● **AIM OF THE EXERCISE**:
Of all the lines in the entries below, give again exactly those starting at the line containing "def eRed : EUse" and ending at the line containing "len.toNat ≤ 64", both ends included, and no others.

Records drawn from a dataset:
-- ==== Sys2Proof/WellFormed.lean ====
section
/-!
DEFINITION. Which terms of `Instr` stand for a word that the decoder accepts (R71 to R76, R80 to R87 and the entries'
own limits that hold for the word alone). What depends on vtype, on a register's value or on the mode is no part of
this check: the meanings make it.
-/
namespace Sys2Proof

/-- A direct transfer's offset has bits [3:0] zero, R72. -/
def offOk (off : Word) : Bool := off &&& 0xF == 0

/-- Types of the scalar float instructions, R115. -/
def Ty.scalarFloat (t : Ty) : Bool := t.isF

/-- Codes 3 to 15 of R80: the types of `FCVT`, R117. -/
def Ty.fcvtOk : Ty → Bool
  | .s2 | .s4 | .g6 | .tr => false
  | _ => true

/-- Codes 3 to 14 of R80: the types of `LD` and `ST`, R118. -/
def Ty.ldOk : Ty → Bool
  | .s2 | .s4 | .g8 | .g6 | .tr => false
  | _ => true

/-- The types of `AMO` and `CAS`, R119. -/
def Ty.amoOk : Ty → Bool
  | .s32 | .s64 | .n32 | .n64 | .t32 => true
  | _ => false

/-- `.min` and `.max` take s and n types only, R119. -/
def AmoOp.tyOk (op : AmoOp) (t : Ty) : Bool :=
  t.amoOk && match op with
    | .min | .max => t != .t32
    | _ => true

/-- Which fields of R73 an E-word's entry uses. `t` covers the type and the rounding override, `bc` the broadcast
flag (R143), `immF` the immediate form of R142, `fbits` the bits of f that the entry names. -/
structure EUse where
  vd : Bool := false
  va : Bool := false
  vb : Bool := false
  vc : Bool := false
  mask : Bool := true
  t : Bool := true
  bc : Bool := false
  immF : Bool := false
  imm : Bool := false
  fbits : BitVec 8 := 0
  deriving DecidableEq, Repr

/-- The immediate flag f[3] of R142. -/
def EOp.immForm (e : EOp) : Bool := e.f.getLsbD 3

/-- Every field the entry does not use is zero (R75), and under the immediate flag vb is zero (R142). -/
def EOp.fits (e : EOp) (u : EUse) : Bool :=
  (u.vd || e.vd == 0) && (u.va || e.va == 0) && (u.vb || e.vb == 0) && (u.vc || e.vc == 0)
    && (u.mask || e.mask.isNone) && (u.t || (e.ty.isNone && e.rnd.isNone)) && (u.bc || !e.xb)
    && (e.f &&& ~~~(u.fbits ||| (if u.immF then 8 else 0)) == 0)
    && (!(u.immF && e.immForm) || e.vb == 0)
    && (u.imm || (u.immF && e.immForm) || e.imm == 0)
    && (match e.ty with | some .g6 | some .tr => false | _ => true)

/-- Fields of `vadd` (R153) with the immediate form. -/
def eBinImm : EUse := { vd := true, va := true, vb := true, bc := true, immF := true }
/-- Fields of `vmulh` (R153) and of the binary float E-words (R159). -/
def eBin : EUse := { vd := true, va := true, vb := true, bc := true }
/-- Fields of `vmadd` (R153) and `vfma` (R159). -/
def eTern : EUse := { vd := true, va := true, vb := true, vc := true, bc := true }
/-- Fields of `vabs` (R153). -/
def eUn : EUse := { vd := true, va := true, bc := true }
/-- Fields of the reductions (R168). -/
def eRed : EUse := { vd := true, va := true, vb := true, fbits := 3 }
/-- Fields of the mask-logic E-words (R162). -/
def eMask : EUse := { vd := true, va := true, vb := true, t := false }

/-- A 5-bit field that names a mask or table register holds 0 to 7, R76. -/
def low8 (r : VReg) : Bool := r.toNat < 8

/-- The order of a reduction is 1 or 2, R87. -/
def EOp.orderOk (e : EOp) : Bool := e.f == 1 || e.f == 2

/-- The pointers of a `STRIP` are distinct where used, differ from the count, and an unused one has scale 0, R108. -/
def stripOk (d : XReg) (ps : List XReg) (ss : List (BitVec 8)) : Bool :=
  d != 0 && (ps.zip ss).all (fun (p, s) => p != 0 || s == 0) && (ps.filter (· != 0)).all (· != d)
    && decide (ps.filter (· != 0)).Nodup

/-- The word of the instruction is one the decoder accepts. An event has no word, and every event is well formed. -/
def Instr.wf : Instr → Bool
  | .br off | .bcc _ _ _ off | .bz _ off | .bnz _ off | .call off | .jtab _ _ _ off | .vf off | .tfork _ _ off =>
    offOk off
  | .bfx _ _ pos len | .bfi _ _ pos len => 1 ≤ len.toNat && pos.toNat + len.toNat ≤ 64
  | .fadd ty .. | .fsub ty .. | .fmul ty .. | .fma ty .. | .fdiv ty .. | .fsqrt ty .. | .fmin ty .. | .fmax ty ..
  | .fcmp _ ty .. => ty.scalarFloat
  | .fcvt src dst .. => src.fcvtOk && dst.fcvtOk
  | .ld ty ord .. => ty.ldOk && ord != .rel
  | .st ty ord .. => ty.ldOk && ord != .acq
  | .amo op ty .. => op.tyOk ty
  | .cas ty .. => ty.amoOk
  | .pref _ _ lvl => lvl != 3
  | .vsett _ a imm => a == 0 || imm == 0
  | .tstat _ _ which _ => which.toNat ≤ 5
  | .tdrain _ _ _ _ _ row0 rows fn .. | .tdrainx _ _ _ _ _ row0 rows fn .. =>
    1 ≤ rows.toNat && row0.toNat + rows.toNat ≤ 64 && fn != 3
  | .bgemv _ _ _ _ k n bv _ ostr =>
    k != 0 && n != 0 && 1 ≤ bv.toNat && bv.toNat ≤ 8 && ostr &&& 3 == 0
  | .drove _ count => count.toNat ≤ 32
  | .tbset _ torus fn p => fn.toNat ≤ 10 && (if torus then 1 ≤ p.toNat && p.toNat ≤ 6 else p == 0)
  | .bar sc .. => sc == .dflt || sc == .core || sc == .clu
  | .fence ord _ => ord != .plain
  | .hedge src dst => src != 0 && dst != 0
  | .tlbinv sc .. => sc != .thr && sc != .sys
  | .cpy _ ring _ a .. | .cpy2d _ ring _ a .. | .cpyg _ ring _ a .. => !ring || a.toNat < 16
  | .strip d p0 p1 p2 p3 s0 s1 s2 s3 off => stripOk d [p0, p1, p2, p3] [s0, s1, s2, s3] && offOk off
  | .vnop e | .vstop e => e.fits { mask := false, t := false }
  | .vpfetchDirect e => e.fits { t := false, imm := true, fbits := 1 } && e.f == 1
  | .vpfetchIndirect e => e.fits { va := true, t := false }
  | .vadd e | .vsub e | .vrsub e | .vmul e | .vsadd e | .vssub e | .vmin e | .vmax e | .vand e | .vor e | .vxor e
  | .vshl e | .vshr e | .vsra e => e.fits eBinImm
  | .vmulh e | .vavg e | .vwadd e | .vwmul e | .vfadd e | .vfsub e | .vfmul e | .vfdiv e | .vfmin e | .vfmax e =>
    e.fits eBin
  | .vmadd e | .vmsub e | .vfma e | .vfms e => e.fits eTern
  | .vabs e | .vneg e | .vnot e | .vclz e | .vpopc e | .vfsqrt e | .vfabs e | .vfneg e => e.fits eUn
  | .vnarrow e => e.fits { vd := true, va := true, imm := true, fbits := 3 }
  | .vcvt e => e.fits { vd := true, va := true, fbits := 0x1F } && 1 ≤ e.f.toNat && e.f.toNat ≤ 16
  | .vcmp e => e.fits { eBinImm with fbits := 7 } && low8 e.vd && (e.f &&& 7).toNat ≤ 5
  | .vfcmp e => e.fits { eBin with fbits := 7 } && low8 e.vd && e.f.toNat ≤ 4
  | .mand e | .mor e | .mxor e => e.fits eMask && low8 e.vd && low8 e.va && low8 e.vb
  | .mnot e => e.fits { eMask with vb := false } && low8 e.vd && low8 e.va
  | .vsel e => e.fits eTern && low8 e.vc
  | .vid e => e.fits { vd := true, imm := true }
  | .viota e => e.fits { vd := true, va := true } && low8 e.va
  | .vbcast e => e.fits { eUn with imm := true } && (!e.xb || e.imm == 0)
  | .vcompress e | .vexpand e => e.fits { vd := true, va := true, vc := true } && low8 e.vc
  | .vslideup e | .vslidedn e => e.fits { vd := true, va := true, vb := true, immF := true }
  | .vperm e => e.fits { vd := true, va := true, vb := true, fbits := 0x18 }
  | .vredsum e | .vredmax e | .vredmin e | .vredand e | .vredor e => e.fits eRed && e.orderOk
  | .vmeanvar e => e.fits { vd := true, va := true, vc := true, t := false } && e.vd != e.vc
  | .vfn e => e.fits { vd := true, va := true, vb := true, fbits := 1 } && low8 e.vb
  | .vbscale e => e.fits { vd := true, va := true, vb := true }
  | .vbquant e => e.fits { vd := true, va := true, vc := true }
  | .vtpack e | .vtunpk e => e.fits { vd := true, va := true }
  | _ => true

end Sys2Proof
end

● **TASK SOLUTION**:
def eRed : EUse := { vd := true, va := true, vb := true, fbits := 3 }
/-- Fields of the mask-logic E-words (R162). -/
def eMask : EUse := { vd := true, va := true, vb := true, t := false }

/-- A 5-bit field that names a mask or table register holds 0 to 7, R76. -/
def low8 (r : VReg) : Bool := r.toNat < 8

/-- The order of a reduction is 1 or 2, R87. -/
def EOp.orderOk (e : EOp) : Bool := e.f == 1 || e.f == 2

/-- The pointers of a `STRIP` are distinct where used, differ from the count, and an unused one has scale 0, R108. -/
def stripOk (d : XReg) (ps : List XReg) (ss : List (BitVec 8)) : Bool :=
  d != 0 && (ps.zip ss).all (fun (p, s) => p != 0 || s == 0) && (ps.filter (· != 0)).all (· != d)
    && decide (ps.filter (· != 0)).Nodup

/-- The word of the instruction is one the decoder accepts. An event has no word, and every event is well formed. -/
def Instr.wf : Instr → Bool
  | .br off | .bcc _ _ _ off | .bz _ off | .bnz _ off | .call off | .jtab _ _ _ off | .vf off | .tfork _ _ off =>
    offOk off
  | .bfx _ _ pos len | .bfi _ _ pos len => 1 ≤ len.toNat && pos.toNat + len.toNat ≤ 64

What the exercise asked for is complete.